++++ Task inputs
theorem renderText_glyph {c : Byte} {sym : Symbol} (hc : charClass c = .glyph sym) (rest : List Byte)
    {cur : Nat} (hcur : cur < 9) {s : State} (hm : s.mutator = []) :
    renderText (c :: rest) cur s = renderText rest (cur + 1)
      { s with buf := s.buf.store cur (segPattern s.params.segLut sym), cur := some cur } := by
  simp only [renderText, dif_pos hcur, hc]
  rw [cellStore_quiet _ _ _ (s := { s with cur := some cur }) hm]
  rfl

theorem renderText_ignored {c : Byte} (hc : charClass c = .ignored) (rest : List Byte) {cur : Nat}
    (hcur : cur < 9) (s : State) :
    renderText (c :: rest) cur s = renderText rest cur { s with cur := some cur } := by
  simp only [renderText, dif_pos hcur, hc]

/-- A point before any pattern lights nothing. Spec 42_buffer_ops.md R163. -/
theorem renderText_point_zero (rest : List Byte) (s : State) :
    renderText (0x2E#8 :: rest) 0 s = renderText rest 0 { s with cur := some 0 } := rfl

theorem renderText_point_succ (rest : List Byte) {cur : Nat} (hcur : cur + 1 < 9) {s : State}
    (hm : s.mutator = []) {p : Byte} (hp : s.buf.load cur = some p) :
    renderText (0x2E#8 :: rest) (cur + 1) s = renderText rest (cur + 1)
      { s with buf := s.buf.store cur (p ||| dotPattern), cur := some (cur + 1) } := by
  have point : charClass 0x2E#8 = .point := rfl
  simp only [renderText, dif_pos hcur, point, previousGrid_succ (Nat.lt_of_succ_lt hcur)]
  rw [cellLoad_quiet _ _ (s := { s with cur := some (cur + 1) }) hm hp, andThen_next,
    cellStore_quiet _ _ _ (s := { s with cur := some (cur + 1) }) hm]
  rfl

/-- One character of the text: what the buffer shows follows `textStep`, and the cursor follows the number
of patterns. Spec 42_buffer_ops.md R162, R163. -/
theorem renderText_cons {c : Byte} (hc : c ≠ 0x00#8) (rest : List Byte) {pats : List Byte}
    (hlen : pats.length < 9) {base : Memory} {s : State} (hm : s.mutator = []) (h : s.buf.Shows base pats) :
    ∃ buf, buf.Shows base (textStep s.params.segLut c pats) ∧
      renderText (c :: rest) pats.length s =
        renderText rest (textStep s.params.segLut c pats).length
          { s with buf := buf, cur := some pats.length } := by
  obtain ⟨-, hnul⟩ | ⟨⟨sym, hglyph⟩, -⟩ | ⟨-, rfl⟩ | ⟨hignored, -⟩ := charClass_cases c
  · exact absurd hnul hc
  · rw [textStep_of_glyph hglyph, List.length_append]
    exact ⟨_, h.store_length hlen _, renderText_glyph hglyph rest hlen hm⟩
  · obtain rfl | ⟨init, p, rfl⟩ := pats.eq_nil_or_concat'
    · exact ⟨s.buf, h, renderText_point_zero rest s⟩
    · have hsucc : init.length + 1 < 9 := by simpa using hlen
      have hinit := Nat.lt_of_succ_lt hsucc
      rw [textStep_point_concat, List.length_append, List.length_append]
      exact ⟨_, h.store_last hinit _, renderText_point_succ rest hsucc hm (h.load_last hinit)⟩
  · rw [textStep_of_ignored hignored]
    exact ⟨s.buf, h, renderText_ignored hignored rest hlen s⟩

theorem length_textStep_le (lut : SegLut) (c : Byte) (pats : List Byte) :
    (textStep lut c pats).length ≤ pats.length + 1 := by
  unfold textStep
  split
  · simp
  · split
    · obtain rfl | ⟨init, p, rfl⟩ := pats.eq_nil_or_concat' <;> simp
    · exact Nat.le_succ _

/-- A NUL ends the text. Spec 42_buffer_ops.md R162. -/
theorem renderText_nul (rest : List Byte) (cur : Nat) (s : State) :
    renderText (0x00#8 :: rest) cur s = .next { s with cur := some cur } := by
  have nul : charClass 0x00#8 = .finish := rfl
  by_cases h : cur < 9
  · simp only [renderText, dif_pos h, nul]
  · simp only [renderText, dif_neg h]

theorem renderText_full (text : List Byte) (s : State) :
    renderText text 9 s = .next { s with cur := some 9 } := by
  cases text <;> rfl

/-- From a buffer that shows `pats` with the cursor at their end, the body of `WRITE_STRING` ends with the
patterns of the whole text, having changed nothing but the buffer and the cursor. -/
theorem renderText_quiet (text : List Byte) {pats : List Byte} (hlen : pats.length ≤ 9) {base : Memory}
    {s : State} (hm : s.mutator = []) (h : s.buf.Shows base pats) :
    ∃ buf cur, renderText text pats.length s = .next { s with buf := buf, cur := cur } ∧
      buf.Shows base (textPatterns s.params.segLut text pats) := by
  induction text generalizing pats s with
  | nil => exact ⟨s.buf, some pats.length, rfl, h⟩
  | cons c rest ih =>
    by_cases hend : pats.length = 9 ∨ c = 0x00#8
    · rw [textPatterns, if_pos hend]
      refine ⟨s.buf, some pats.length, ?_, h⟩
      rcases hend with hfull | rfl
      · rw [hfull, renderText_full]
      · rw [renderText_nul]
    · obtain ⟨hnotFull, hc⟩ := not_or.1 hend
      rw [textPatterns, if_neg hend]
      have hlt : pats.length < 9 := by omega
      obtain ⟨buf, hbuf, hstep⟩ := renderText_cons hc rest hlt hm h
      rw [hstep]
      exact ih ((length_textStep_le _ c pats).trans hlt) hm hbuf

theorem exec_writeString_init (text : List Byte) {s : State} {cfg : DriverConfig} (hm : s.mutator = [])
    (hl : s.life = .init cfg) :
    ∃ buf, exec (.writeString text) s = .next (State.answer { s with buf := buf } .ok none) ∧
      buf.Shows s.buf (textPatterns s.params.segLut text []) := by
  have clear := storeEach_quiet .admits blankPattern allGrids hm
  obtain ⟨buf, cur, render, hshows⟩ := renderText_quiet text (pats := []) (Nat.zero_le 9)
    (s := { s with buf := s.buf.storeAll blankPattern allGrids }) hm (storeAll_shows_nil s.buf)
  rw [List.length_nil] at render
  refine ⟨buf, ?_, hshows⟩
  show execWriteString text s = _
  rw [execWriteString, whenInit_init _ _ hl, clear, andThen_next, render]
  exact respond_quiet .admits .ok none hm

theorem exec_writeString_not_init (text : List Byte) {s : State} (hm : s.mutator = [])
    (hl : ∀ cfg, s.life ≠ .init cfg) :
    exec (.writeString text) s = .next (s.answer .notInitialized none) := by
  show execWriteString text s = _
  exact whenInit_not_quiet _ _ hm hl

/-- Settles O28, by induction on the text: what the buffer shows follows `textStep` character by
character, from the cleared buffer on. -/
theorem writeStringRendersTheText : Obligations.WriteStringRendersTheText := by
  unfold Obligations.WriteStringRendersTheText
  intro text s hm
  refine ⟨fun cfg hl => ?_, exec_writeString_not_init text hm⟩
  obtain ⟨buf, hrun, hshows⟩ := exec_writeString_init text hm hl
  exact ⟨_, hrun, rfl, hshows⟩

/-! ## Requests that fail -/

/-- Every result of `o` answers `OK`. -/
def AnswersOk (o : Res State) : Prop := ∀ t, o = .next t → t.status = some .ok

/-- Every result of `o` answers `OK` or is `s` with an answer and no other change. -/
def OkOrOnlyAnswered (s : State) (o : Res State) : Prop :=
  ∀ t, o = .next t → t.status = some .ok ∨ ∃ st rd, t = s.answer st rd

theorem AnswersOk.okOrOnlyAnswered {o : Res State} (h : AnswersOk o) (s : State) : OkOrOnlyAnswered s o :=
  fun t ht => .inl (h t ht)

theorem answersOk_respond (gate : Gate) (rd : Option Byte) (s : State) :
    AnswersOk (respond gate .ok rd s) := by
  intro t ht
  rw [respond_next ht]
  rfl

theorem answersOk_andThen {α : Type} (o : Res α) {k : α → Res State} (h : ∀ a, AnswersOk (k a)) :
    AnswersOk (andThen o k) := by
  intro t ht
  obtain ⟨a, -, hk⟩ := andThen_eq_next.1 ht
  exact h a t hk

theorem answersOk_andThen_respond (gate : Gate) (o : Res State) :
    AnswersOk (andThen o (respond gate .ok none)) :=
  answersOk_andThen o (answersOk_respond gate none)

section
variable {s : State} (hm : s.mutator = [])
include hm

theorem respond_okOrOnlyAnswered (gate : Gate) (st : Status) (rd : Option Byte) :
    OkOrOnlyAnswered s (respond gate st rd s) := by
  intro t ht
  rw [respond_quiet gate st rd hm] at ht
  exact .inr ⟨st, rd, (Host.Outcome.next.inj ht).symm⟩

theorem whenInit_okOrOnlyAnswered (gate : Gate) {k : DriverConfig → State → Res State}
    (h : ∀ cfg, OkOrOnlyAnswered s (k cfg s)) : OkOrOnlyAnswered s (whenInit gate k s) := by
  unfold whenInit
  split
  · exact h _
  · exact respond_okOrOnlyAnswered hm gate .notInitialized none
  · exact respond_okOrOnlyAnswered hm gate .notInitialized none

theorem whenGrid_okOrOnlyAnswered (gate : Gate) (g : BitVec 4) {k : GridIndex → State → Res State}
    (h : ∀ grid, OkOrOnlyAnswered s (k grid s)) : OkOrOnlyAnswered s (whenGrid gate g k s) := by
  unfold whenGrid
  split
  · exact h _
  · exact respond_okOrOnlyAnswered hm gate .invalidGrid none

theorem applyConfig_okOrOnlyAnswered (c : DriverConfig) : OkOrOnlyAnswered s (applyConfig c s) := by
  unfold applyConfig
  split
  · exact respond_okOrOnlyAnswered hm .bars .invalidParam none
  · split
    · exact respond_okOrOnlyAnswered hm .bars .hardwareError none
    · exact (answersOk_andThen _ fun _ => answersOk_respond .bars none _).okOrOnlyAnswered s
++++++++
++++ Task inputs
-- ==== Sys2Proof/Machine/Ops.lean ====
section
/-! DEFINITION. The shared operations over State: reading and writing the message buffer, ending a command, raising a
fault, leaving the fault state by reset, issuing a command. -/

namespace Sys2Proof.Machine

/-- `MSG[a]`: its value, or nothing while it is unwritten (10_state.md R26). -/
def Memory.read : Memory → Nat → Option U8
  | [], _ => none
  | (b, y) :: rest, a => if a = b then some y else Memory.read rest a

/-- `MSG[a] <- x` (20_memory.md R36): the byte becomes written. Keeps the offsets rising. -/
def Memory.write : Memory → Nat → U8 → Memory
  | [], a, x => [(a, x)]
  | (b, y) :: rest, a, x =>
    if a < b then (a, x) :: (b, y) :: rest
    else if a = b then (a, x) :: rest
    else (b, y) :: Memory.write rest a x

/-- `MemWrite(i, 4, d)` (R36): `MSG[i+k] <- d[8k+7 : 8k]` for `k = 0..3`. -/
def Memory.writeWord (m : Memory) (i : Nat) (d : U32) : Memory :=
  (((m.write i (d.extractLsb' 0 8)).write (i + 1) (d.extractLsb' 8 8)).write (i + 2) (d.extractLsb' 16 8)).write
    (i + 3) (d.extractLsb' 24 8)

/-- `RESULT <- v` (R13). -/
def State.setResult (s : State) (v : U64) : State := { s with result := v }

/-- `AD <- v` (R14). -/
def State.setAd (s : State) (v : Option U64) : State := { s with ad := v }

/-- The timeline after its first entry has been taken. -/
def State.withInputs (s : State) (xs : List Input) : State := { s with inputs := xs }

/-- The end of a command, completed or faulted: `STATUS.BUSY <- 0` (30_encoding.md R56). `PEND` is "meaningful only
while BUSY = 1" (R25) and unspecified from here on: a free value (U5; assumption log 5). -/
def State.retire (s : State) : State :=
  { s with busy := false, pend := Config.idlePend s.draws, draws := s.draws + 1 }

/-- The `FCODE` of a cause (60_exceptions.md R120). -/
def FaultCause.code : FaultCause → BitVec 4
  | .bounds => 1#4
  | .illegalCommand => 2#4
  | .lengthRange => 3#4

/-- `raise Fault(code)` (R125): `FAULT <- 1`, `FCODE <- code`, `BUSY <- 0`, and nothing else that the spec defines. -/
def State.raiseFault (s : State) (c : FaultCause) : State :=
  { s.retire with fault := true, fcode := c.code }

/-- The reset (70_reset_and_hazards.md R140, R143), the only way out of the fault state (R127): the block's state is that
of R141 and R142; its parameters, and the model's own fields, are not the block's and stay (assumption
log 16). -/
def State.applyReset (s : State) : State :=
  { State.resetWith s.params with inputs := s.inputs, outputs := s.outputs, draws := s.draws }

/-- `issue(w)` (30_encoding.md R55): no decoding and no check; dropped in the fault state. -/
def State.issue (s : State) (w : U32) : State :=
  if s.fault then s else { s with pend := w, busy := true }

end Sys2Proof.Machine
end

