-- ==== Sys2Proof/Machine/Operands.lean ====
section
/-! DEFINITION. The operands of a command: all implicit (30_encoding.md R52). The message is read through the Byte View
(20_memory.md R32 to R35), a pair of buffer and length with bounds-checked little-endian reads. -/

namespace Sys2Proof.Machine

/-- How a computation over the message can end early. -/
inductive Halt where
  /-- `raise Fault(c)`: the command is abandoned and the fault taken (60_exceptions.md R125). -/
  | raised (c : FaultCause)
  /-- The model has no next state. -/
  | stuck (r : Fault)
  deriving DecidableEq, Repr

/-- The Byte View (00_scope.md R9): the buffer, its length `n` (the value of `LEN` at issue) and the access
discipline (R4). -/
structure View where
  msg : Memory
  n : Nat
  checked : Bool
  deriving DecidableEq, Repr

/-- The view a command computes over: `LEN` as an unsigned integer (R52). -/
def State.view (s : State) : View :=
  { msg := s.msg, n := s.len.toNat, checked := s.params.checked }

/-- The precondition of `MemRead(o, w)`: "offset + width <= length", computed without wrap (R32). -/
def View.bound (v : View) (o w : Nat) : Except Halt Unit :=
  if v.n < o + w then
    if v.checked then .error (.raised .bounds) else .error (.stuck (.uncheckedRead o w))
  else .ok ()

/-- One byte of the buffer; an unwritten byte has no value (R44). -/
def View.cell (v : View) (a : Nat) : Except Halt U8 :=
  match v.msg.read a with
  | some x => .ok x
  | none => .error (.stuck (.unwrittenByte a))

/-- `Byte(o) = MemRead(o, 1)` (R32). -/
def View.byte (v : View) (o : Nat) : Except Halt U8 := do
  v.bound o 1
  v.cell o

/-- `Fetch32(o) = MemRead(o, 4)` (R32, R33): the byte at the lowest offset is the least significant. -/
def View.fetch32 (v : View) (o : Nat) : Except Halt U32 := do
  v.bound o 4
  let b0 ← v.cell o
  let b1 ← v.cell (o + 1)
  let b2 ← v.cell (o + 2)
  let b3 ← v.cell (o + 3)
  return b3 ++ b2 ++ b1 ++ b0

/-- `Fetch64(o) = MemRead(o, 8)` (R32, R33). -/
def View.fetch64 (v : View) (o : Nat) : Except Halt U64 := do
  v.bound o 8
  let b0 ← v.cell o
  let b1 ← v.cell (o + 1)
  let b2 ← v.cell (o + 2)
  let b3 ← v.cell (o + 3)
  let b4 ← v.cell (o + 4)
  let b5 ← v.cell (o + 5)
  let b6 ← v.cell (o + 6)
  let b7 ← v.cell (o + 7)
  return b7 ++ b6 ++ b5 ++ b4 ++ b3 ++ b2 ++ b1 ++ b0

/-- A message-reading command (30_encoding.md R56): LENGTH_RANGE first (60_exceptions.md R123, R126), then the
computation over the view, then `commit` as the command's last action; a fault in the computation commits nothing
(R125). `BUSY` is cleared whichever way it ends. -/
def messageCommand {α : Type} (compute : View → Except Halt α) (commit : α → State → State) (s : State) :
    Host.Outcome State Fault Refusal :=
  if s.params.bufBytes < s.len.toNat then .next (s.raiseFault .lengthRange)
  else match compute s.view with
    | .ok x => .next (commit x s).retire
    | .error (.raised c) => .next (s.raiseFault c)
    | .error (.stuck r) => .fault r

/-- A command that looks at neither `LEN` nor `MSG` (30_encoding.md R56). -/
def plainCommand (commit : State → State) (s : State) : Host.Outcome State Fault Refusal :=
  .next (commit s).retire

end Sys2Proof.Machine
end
++++++++
**Aim of the task**. Starting at the line above that holds "unfold whenGrid" and ending at the line that holds "none _).okOrOnlyAnswered s", transcribe each line exactly and include no other lines.

**Result**.
  unfold whenGrid
  split
  · exact h _
  · exact respond_okOrOnlyAnswered hm gate .invalidGrid none

theorem applyConfig_okOrOnlyAnswered (c : DriverConfig) : OkOrOnlyAnswered s (applyConfig c s) := by
  unfold applyConfig
  split
  · exact respond_okOrOnlyAnswered hm .bars .invalidParam none
  · split
    · exact respond_okOrOnlyAnswered hm .bars .hardwareError none
    · exact (answersOk_andThen _ fun _ => answersOk_respond .bars none _).okOrOnlyAnswered s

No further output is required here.